### Exercise aim
Using the records below, quote only the span that opens with the line containing "def execVbcast (iv" and closes with the line containing "(acc : List Nat) (s : State)", exactly and inclusively.

━━━ Given records ━━━

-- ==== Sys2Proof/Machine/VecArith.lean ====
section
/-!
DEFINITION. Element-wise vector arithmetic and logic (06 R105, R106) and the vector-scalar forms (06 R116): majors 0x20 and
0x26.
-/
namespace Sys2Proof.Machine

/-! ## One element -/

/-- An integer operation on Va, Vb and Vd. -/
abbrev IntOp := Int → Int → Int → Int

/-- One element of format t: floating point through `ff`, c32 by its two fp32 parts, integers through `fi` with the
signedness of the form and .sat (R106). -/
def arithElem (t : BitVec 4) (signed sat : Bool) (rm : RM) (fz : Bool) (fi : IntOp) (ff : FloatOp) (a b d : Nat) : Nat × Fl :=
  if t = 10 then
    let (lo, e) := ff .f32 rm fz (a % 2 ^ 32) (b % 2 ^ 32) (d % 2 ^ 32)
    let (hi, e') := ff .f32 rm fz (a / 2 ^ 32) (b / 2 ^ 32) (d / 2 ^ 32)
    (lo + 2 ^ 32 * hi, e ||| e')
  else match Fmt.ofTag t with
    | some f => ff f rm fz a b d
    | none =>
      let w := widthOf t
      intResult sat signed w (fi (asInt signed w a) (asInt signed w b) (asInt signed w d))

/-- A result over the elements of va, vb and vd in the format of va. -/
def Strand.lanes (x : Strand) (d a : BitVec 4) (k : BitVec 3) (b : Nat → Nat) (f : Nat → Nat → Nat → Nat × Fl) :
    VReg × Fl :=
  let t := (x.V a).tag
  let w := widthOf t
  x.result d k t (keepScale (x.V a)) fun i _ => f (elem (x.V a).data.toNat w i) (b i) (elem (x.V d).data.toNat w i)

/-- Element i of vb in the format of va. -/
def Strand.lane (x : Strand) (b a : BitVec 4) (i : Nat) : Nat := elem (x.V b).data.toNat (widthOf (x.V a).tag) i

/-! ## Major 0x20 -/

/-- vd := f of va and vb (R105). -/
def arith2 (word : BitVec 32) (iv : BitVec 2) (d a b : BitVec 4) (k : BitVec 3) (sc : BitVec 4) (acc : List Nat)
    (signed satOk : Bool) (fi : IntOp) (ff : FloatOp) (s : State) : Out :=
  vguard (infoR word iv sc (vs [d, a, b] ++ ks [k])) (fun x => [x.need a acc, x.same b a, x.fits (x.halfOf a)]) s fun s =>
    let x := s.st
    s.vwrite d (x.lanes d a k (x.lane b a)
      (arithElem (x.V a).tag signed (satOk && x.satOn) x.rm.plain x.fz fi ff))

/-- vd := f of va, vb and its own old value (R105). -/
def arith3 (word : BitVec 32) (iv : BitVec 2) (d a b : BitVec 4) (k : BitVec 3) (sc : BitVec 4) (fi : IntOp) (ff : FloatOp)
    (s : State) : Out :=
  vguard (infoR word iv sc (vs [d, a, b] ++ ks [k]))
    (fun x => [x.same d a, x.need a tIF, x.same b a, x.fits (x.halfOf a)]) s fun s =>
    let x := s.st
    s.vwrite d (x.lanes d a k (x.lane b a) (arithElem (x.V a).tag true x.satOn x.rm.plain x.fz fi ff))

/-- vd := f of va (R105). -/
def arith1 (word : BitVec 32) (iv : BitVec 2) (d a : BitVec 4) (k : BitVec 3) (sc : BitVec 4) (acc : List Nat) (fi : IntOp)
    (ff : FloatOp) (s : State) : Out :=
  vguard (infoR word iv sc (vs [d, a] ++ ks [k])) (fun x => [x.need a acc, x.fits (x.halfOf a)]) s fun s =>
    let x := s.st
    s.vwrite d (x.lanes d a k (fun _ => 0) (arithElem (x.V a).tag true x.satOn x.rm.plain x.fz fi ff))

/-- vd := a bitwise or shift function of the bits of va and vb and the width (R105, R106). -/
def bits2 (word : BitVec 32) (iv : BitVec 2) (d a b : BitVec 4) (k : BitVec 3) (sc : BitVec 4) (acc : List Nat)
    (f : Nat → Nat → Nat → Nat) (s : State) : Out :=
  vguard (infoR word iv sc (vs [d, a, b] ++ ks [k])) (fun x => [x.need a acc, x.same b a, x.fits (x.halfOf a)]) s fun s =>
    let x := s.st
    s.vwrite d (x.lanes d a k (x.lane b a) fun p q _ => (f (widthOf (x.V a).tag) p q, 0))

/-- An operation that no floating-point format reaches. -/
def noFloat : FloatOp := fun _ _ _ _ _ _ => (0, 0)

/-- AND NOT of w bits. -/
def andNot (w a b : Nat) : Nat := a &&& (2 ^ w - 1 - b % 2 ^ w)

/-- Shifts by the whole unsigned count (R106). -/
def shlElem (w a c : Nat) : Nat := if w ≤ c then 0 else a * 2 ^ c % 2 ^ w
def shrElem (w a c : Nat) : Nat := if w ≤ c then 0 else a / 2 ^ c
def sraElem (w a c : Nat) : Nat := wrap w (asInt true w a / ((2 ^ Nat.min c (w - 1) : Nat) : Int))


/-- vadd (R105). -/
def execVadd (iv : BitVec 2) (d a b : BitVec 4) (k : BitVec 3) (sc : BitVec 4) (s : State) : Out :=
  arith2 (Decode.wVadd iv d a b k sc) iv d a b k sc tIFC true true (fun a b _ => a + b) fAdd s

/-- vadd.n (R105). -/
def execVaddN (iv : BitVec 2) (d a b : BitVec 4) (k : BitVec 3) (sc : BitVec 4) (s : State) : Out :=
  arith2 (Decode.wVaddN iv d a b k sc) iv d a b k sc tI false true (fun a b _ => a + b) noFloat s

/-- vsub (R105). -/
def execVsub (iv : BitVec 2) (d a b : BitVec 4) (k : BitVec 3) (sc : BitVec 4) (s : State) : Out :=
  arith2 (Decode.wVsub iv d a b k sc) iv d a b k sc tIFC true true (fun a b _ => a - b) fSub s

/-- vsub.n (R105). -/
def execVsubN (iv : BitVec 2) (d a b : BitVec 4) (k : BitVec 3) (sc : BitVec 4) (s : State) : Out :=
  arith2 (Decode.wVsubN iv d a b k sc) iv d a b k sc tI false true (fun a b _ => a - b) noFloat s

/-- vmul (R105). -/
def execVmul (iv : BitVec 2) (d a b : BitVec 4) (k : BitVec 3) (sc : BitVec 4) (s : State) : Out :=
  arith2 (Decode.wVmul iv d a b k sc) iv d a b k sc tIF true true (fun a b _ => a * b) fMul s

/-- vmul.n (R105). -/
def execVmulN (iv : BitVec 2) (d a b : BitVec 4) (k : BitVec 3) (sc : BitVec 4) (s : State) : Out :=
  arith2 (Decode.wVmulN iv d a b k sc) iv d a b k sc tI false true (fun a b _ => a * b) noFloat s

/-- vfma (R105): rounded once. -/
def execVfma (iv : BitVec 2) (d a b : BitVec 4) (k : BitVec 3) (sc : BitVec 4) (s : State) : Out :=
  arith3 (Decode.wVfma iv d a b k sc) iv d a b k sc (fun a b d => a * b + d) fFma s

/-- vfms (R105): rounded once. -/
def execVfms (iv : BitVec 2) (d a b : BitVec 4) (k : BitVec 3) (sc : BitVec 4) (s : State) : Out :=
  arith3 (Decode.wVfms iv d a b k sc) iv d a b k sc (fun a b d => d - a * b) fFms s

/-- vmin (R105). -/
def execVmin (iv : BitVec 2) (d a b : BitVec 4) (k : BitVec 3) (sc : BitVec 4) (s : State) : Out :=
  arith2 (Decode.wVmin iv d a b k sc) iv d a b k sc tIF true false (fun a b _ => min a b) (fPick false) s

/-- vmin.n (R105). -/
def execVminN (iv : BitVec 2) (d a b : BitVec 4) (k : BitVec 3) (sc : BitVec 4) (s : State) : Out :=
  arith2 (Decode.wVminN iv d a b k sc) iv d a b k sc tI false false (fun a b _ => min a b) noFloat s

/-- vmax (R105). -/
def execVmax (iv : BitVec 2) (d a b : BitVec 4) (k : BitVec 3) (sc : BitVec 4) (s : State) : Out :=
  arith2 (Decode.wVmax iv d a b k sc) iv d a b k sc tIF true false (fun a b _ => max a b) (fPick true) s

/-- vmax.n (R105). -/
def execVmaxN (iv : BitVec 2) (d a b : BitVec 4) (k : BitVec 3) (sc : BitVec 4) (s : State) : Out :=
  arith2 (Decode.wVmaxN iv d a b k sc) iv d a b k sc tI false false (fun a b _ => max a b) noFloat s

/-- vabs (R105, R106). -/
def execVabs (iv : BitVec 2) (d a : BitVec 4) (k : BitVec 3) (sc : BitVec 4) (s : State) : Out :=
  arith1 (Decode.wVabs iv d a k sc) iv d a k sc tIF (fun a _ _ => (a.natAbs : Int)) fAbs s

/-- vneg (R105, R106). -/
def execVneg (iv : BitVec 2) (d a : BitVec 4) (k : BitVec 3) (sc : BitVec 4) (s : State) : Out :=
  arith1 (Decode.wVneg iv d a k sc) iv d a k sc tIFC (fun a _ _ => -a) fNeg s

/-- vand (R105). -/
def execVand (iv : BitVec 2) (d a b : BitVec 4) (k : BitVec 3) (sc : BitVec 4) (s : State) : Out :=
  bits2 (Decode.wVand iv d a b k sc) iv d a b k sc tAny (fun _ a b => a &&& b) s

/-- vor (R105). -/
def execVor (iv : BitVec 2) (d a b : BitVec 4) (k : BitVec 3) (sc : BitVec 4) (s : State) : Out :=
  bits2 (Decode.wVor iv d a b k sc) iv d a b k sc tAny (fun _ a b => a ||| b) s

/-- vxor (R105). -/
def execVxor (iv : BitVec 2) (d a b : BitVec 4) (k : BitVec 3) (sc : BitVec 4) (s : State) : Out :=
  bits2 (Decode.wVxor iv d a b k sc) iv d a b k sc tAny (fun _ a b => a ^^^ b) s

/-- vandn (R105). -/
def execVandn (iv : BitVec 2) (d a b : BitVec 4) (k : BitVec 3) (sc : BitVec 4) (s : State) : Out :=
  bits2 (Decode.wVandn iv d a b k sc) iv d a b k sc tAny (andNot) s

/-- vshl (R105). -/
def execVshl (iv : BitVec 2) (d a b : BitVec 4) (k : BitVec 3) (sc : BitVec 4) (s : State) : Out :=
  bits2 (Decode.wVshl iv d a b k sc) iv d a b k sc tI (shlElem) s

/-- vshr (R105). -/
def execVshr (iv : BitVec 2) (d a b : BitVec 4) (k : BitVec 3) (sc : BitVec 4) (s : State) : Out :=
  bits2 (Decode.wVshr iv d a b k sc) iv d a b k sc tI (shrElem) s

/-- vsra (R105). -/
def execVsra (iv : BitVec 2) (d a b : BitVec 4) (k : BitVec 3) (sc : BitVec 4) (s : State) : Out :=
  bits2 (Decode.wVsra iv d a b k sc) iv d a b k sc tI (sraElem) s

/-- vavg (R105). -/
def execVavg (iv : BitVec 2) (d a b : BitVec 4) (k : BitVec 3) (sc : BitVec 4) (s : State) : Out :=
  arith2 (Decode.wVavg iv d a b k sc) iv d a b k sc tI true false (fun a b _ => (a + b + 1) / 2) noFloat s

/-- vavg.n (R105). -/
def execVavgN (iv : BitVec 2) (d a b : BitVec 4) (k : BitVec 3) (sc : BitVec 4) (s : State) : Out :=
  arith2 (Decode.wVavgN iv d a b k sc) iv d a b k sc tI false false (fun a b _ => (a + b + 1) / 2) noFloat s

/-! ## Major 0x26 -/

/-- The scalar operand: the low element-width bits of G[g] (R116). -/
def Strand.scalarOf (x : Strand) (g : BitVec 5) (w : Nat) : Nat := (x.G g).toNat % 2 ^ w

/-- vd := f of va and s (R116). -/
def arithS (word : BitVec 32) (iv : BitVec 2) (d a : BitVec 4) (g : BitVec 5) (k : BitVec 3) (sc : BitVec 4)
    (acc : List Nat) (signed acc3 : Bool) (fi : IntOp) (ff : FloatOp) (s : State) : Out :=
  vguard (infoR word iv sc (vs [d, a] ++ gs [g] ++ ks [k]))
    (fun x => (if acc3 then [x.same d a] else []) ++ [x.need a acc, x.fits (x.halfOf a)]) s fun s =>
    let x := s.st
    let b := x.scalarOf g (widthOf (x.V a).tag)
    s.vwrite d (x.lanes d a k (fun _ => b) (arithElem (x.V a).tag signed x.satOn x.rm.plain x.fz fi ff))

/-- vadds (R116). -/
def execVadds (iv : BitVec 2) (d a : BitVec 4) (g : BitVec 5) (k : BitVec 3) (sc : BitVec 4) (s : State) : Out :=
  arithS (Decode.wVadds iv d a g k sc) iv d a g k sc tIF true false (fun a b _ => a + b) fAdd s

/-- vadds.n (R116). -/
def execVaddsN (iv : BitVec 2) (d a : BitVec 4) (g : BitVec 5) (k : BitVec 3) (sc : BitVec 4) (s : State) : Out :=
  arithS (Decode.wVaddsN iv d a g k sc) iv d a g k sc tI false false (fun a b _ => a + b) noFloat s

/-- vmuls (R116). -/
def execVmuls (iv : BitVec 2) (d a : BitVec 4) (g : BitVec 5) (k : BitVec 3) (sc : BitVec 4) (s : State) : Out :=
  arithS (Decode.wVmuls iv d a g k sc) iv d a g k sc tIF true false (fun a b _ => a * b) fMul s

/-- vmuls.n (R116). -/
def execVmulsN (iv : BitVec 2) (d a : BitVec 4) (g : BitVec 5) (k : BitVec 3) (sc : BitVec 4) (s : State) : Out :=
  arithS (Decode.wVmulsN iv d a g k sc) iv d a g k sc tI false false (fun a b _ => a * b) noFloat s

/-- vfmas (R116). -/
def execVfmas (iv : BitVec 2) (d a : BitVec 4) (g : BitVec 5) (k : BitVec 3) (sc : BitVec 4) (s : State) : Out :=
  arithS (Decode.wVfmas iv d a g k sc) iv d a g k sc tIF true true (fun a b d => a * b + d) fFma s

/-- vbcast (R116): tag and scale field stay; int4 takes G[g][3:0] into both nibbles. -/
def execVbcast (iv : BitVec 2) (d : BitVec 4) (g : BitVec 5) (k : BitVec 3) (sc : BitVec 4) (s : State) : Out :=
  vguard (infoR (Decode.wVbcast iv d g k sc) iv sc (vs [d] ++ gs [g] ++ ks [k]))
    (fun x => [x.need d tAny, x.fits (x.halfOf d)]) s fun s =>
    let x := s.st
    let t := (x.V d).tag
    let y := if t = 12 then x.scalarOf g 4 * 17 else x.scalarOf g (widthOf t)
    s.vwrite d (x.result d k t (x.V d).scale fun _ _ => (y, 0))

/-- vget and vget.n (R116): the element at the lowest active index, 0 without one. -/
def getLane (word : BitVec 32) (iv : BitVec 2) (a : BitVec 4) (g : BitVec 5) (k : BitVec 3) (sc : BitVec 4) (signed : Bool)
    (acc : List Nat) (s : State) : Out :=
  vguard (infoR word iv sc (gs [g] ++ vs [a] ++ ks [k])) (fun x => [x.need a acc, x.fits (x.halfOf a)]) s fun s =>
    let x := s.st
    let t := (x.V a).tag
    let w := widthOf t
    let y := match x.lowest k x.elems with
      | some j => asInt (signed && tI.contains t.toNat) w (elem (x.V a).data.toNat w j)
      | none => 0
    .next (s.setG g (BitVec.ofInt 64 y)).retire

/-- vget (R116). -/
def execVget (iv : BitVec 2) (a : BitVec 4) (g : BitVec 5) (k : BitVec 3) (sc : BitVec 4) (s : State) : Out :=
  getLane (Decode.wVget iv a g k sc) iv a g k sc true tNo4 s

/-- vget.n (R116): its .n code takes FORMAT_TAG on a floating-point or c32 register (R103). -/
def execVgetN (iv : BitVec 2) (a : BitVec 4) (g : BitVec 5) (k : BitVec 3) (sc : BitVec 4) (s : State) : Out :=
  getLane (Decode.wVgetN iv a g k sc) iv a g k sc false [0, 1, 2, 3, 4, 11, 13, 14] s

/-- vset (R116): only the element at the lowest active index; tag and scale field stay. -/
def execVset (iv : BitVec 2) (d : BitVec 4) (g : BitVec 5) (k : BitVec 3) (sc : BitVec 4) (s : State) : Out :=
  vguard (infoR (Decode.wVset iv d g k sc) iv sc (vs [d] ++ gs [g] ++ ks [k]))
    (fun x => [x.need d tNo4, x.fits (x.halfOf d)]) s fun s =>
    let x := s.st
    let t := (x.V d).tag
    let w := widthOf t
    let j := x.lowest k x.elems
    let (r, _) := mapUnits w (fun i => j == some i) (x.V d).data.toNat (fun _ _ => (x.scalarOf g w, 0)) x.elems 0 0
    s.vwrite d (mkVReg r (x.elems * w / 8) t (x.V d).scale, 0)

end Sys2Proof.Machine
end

━━━

### Completed exercise
def execVbcast (iv : BitVec 2) (d : BitVec 4) (g : BitVec 5) (k : BitVec 3) (sc : BitVec 4) (s : State) : Out :=
  vguard (infoR (Decode.wVbcast iv d g k sc) iv sc (vs [d] ++ gs [g] ++ ks [k]))
    (fun x => [x.need d tAny, x.fits (x.halfOf d)]) s fun s =>
    let x := s.st
    let t := (x.V d).tag
    let y := if t = 12 then x.scalarOf g 4 * 17 else x.scalarOf g (widthOf t)
    s.vwrite d (x.result d k t (x.V d).scale fun _ _ => (y, 0))

/-- vget and vget.n (R116): the element at the lowest active index, 0 without one. -/
def getLane (word : BitVec 32) (iv : BitVec 2) (a : BitVec 4) (g : BitVec 5) (k : BitVec 3) (sc : BitVec 4) (signed : Bool)
    (acc : List Nat) (s : State) : Out :=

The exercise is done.